[TASK DIRECTIONS] Using the listing below, extract each line that has the word "extractLsb" in it.

<<<<

-- ==== Sys2Proof/Certificates/Slice0/Obligations.lean ====
section
/-! DEFINITION. The statements for the provers. Each names the rules of spec/ it formalises or rests on. Values the spec leaves
unspecified are bound by an existential: a statement holds whatever they are. -/

section

open Sys2Proof Sys2Proof.Machine

/-! ### Encoding -/

/-- One word of each of the 13 commands, written out from rules R66 to R71. -/
def Obligations.DecodeSpecWords : Prop :=
  decode 0x10000001#32 = .ok (.i2sInit 1#1) ∧ decode 0x11000001#32 = .ok (.i2sWrite 1#2) ∧
  decode 0x12000002#32 = .ok (.i2sWriteStream 2#2) ∧ decode 0x1F000000#32 = .ok .i2sRelease ∧
  decode 0x20000000#32 = .ok .uartInit ∧ decode 0x21000041#32 = .ok (.uartWrite 0x41#8) ∧
  decode 0x22000000#32 = .ok .uartRead ∧ decode 0x2F000000#32 = .ok .uartRelease ∧
  decode 0x30000009#32 = .ok (.spiInit 2#2 1#2) ∧ decode 0x310000A5#32 = .ok (.spiSend 0xA5#8) ∧
  decode 0x32000000#32 = .ok .spiRead ∧ decode 0x33000001#32 = .ok (.spiSetBitOrder 1#1) ∧
  decode 0x3F000000#32 = .ok .spiRelease

/-- Decoding an encoded command gives it back, with every field at every value the encoding admits (rules R65 to R75, R80). -/
def Obligations.DecodeEncode : Prop := ∀ i : Instr, i.wellFormed = true → decode (encode i) = .ok i

/-- A word that decodes is the word of its command, so no two words mean the same command (rules R65, R75, R80). -/
def Obligations.EncodeDecode : Prop :=
  ∀ (c : CmdWord) (i : Instr), decode c = .ok i → encode i = c ∧ i.wellFormed = true

/-- A word with one of the clauses (a) to (e) of rule R77 is refused with `ReservedEncoding`, and no other word is. That the
refusal does not wait where `UNIT` names a unit that runs a command is the model's choice (log 7). -/
def Obligations.ReservedWordsRefused : Prop :=
  ∀ (s : State) (h : HostCmd) (rest : List HostCmd), s.HostMoves h rest →
    (ReservedWord h.word → step s = .refused .reservedEncoding) ∧
    (¬ ReservedWord h.word → ∃ i, decode h.word = .ok i)

/-- No word selects two rows of the opcode map (rule R75). -/
def Obligations.RowsDisjoint : Prop :=
  ∀ (c : CmdWord) (r q : OpRow), r ∈ opcodeMap → q ∈ opcodeMap → r.selects c = true → q.selects c = true →
    r.mnemonic = q.mnemonic ∧ r.pattern = q.pattern ∧ r.mask = q.mask

/-- The serialised operands of `I2S.WRITE` read back as the two sequences (rule R72). The premises hold the lengths to what the
32-bit counts of that rule can say; what is written for a longer sequence is the model's choice (log 21). -/
def Obligations.OperandLayout : Prop :=
  ∀ l r rest : List Slot, l.length < 2 ^ 32 → r.length < 2 ^ 32 →
    (serialiseOperands l r).length = 2 + l.length + r.length ∧
    parseOperands (serialiseOperands l r ++ rest) = some (l, r, rest)

/-- Every line of rules R81 and R82: the command words it stands for with the operands handed over beside them, and what they
decode to; a width suffix and a list element that fits it (rule R83) are premises only where the line has them. The slot of a
word is its two's-complement pattern (log 17), and the assembler is the model's function from lines to commands (log 18). -/
def Obligations.AssembledWordsDecode : Prop :=
  (∀ a : Asm,
    match a with
    | .i2sInit .standardI2s =>
      assembleLine a = some [.ofWord 0x10000000#32] ∧ decode 0x10000000#32 = .ok (.i2sInit 0#1)
    | .i2sInit .leftJustified =>
      assembleLine a = some [.ofWord 0x10000001#32] ∧ decode 0x10000001#32 = .ok (.i2sInit 1#1)
    | .i2sWrite n l r =>
      let wid : BitVec 2 := match n with | .w8 => 0#2 | .w16 => 1#2 | .w32 => 2#2
      ((∀ w, w ∈ l ∨ w ∈ r → -(2 ^ (widthBits n - 1) : Int) ≤ w ∧ w < 2 ^ widthBits n) →
        assembleLine a =
          some [⟨0x11000000#32 ||| wid.setWidth 32, l.map (BitVec.ofInt 32), r.map (BitVec.ofInt 32), .empty,
            .empty⟩]) ∧
      ((∃ w, (w ∈ l ∨ w ∈ r) ∧ (w < -(2 ^ (widthBits n - 1) : Int) ∨ 2 ^ widthBits n ≤ w)) → assembleLine a = none) ∧
      decode (0x11000000#32 ||| wid.setWidth 32) = .ok (.i2sWrite wid)
    | .i2sWriteStream n pl pr =>
      let wid : BitVec 2 := match n with | .w8 => 0#2 | .w16 => 1#2 | .w32 => 2#2
      assembleLine a = some [⟨0x12000000#32 ||| wid.setWidth 32, [], [], pl, pr⟩] ∧
      decode (0x12000000#32 ||| wid.setWidth 32) = .ok (.i2sWriteStream wid)
    | .i2sRelease => assembleLine a = some [.ofWord 0x1F000000#32] ∧ decode 0x1F000000#32 = .ok .i2sRelease
    | .uartInit => assembleLine a = some [.ofWord 0x20000000#32] ∧ decode 0x20000000#32 = .ok .uartInit
    | .uartWrite b =>
      assembleLine a = some [.ofWord (0x21000000#32 ||| b.setWidth 32)] ∧
      decode (0x21000000#32 ||| b.setWidth 32) = .ok (.uartWrite b)
    | .uartRead => assembleLine a = some [.ofWord 0x22000000#32] ∧ decode 0x22000000#32 = .ok .uartRead
    | .uartRelease => assembleLine a = some [.ofWord 0x2F000000#32] ∧ decode 0x2F000000#32 = .ok .uartRelease
    | .spiInit k bo =>
      let field : BitVec 2 := match bo with | none => 0#2 | some .msbFirst => 1#2 | some .lsbFirst => 2#2
      assembleLine a = some [.ofWord (0x30000000#32 ||| (field.setWidth 32 <<< 2) ||| k.setWidth 32)] ∧
      decode (0x30000000#32 ||| (field.setWidth 32 <<< 2) ||| k.setWidth 32) = .ok (.spiInit field k)
    | .spiSend b =>
      assembleLine a = some [.ofWord (0x31000000#32 ||| b.setWidth 32)] ∧
      decode (0x31000000#32 ||| b.setWidth 32) = .ok (.spiSend b)
    | .spiRead => assembleLine a = some [.ofWord 0x32000000#32] ∧ decode 0x32000000#32 = .ok .spiRead
    | .spiSetBitOrder .msbFirst =>
      assembleLine a = some [.ofWord 0x33000000#32] ∧ decode 0x33000000#32 = .ok (.spiSetBitOrder 0#1)
    | .spiSetBitOrder .lsbFirst =>
      assembleLine a = some [.ofWord 0x33000001#32] ∧ decode 0x33000001#32 = .ok (.spiSetBitOrder 1#1)
    | .spiRelease => assembleLine a = some [.ofWord 0x3F000000#32] ∧ decode 0x3F000000#32 = .ok .spiRelease
    | .i2sFrame n l r => assembleLine a = assembleLine (.i2sWrite n [l] [r])
    | .spiTransfer b =>
      assembleLine a = some [.ofWord (0x31000000#32 ||| b.setWidth 32), .ofWord 0x32000000#32]) ∧
  echoRead = .ofWord 0x22000000#32 ∧
  (∀ b, echoWrite (.okByte b) = some (.ofWord (0x21000000#32 ||| b.setWidth 32))) ∧
  (∀ o, (∀ b, o ≠ .okByte b) → echoWrite o = none)

/-- The fields of the result word of every outcome (rule R76). -/
def Obligations.ResultWordFields : Prop :=
  ∀ o : CmdOutcome,
    (resultWord o).extractLsb' 28 4 =
      (match o with
        | .ok | .okByte _ => 0#4
        | .busError _     => 1#4
        | .timerError _   => 2#4
        | .noData         => 3#4) ∧
    (resultWord o).extractLsb' 0 8 =
      (match o with
        | .okByte b                                      => b
        | .ok | .busError _ | .timerError _ | .noData => 0#8) ∧
    (resultWord o).extractLsb' 8 20 = 0#20

/-! ### A step -/

/-- A step of the host runs the command its next word decodes to, with its operands handed over, when the command's unit is
IDLE (rules R16, R80). -/
def Obligations.StepRunsCommand : Prop :=
  ∀ (s : State) (h : HostCmd) (rest : List HostCmd) (i : Instr), s.HostMoves h rest → decode h.word = .ok i →
    s.busy i.unit = false → step s = exec i (State.handOver i h { s.tookTurn with host := rest })

/-- A step of a unit is the unit's next port event (rules R15, R58). -/
def Obligations.StepRunsEvent : Prop :=
  ∀ (s : State) (u : UnitId), s.mover (s.sched.next Config.freeTurn).1 = some u → step s = unitTurn u s.tookTurn

/-- While a unit runs a command the host does not issue it another: it waits (rule R16; log 7 of the model). -/
def Obligations.HostWaitsForOutcome : Prop :=
  ∀ (s : State) (h : HostCmd) (rest : List HostCmd) (i : Instr), s.HostMoves h rest → decode h.word = .ok i →
    s.busy i.unit = true → step s = .next s.tookTurn

/-- The word given to `withFetchWord` is the one the next step runs, on a unit that is IDLE (log 1 of the model). -/
def Obligations.FetchWordRuns : Prop :=
  ∀ (s : State) (nbits w : Nat) (i : Instr), decodeTableWord nbits w = some i →
    step (s.withFetchWord nbits w) =
      exec i (State.handOver i (HostCmd.ofWord (tableWord nbits w)) (s.idleUnit i.unit))

/-- Rule R17: outside a command a unit makes no port event and changes no state, and its lines keep their levels. -/
def Obligations.IdleUnitSilent : Prop :=
  ∀ (u : UnitId) (s : State), s.busy u = false → unitTurn u s = .next s

/-- The refusals of rule R148 and their order; a command that meets none of them starts. That a reserved word is refused without
waiting where `UNIT` names a unit that runs a command is the model's choice (log 7). -/
def Obligations.RefusalOrder : Prop :=
  ∀ (s : State) (h : HostCmd) (rest : List HostCmd), s.HostMoves h rest →
    (ReservedWord h.word → step s = .refused .reservedEncoding) ∧
    ∀ i, decode h.word = .ok i → s.busy i.unit = false →
      (isInit i = false → s.lifeOf i.unit = .unconfigured → step s = .refused .notConfigured) ∧
      (isInit i = true → s.lifeOf i.unit = .configured → step s = .refused .alreadyConfigured) ∧
      ((∃ wid, i = .i2sWrite wid) → s.lifeOf i.unit = .configured → h.left.length ≠ h.right.length →
        step s = .refused .lengthMismatch) ∧
      ((isInit i = true ∧ s.lifeOf i.unit = .unconfigured ∨
          isInit i = false ∧ s.lifeOf i.unit = .configured ∧
            ((∃ wid, i = .i2sWrite wid) → h.left.length = h.right.length)) →
        ∃ t, step s = .next t)

/-- A command completes or starts exactly when rules R16, R24, R77 and R95 admit it, and no command faults. -/
def Obligations.ExecNextIff : Prop :=
  ∀ (i : Instr) (s : State),
    ((∃ t, exec i s = .next t) ↔
      i.wellFormed = true ∧ s.busy i.unit = false ∧
        s.lifeOf i.unit = (if isInit i then .unconfigured else .configured) ∧
        ((∃ wid, i = .i2sWrite wid) → s.i2s.seqL.length = s.i2s.seqR.length)) ∧
    ∀ f, exec i s ≠ .fault f

/-- A run with a refusal carries its mark, and a run without one carries none (rule R147). -/
def Obligations.RefusalIsMarked : Prop :=
  ∀ (k : Nat) (s : State),
    (∃ t, Host.Core.run Sys2Proof.core k s = .next t ∧ runMarked k s = (t, [])) ∨
    (∃ f, Host.Core.run Sys2Proof.core k s = .fault f ∧ (runMarked k s).2 = []) ∨
    (∃ r rest, Host.Core.run Sys2Proof.core k s = .refused r ∧ (runMarked k s).2 = r :: rest)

>>>>

[TASK ANSWER]
    (resultWord o).extractLsb' 28 4 =
    (resultWord o).extractLsb' 0 8 =
    (resultWord o).extractLsb' 8 20 = 0#20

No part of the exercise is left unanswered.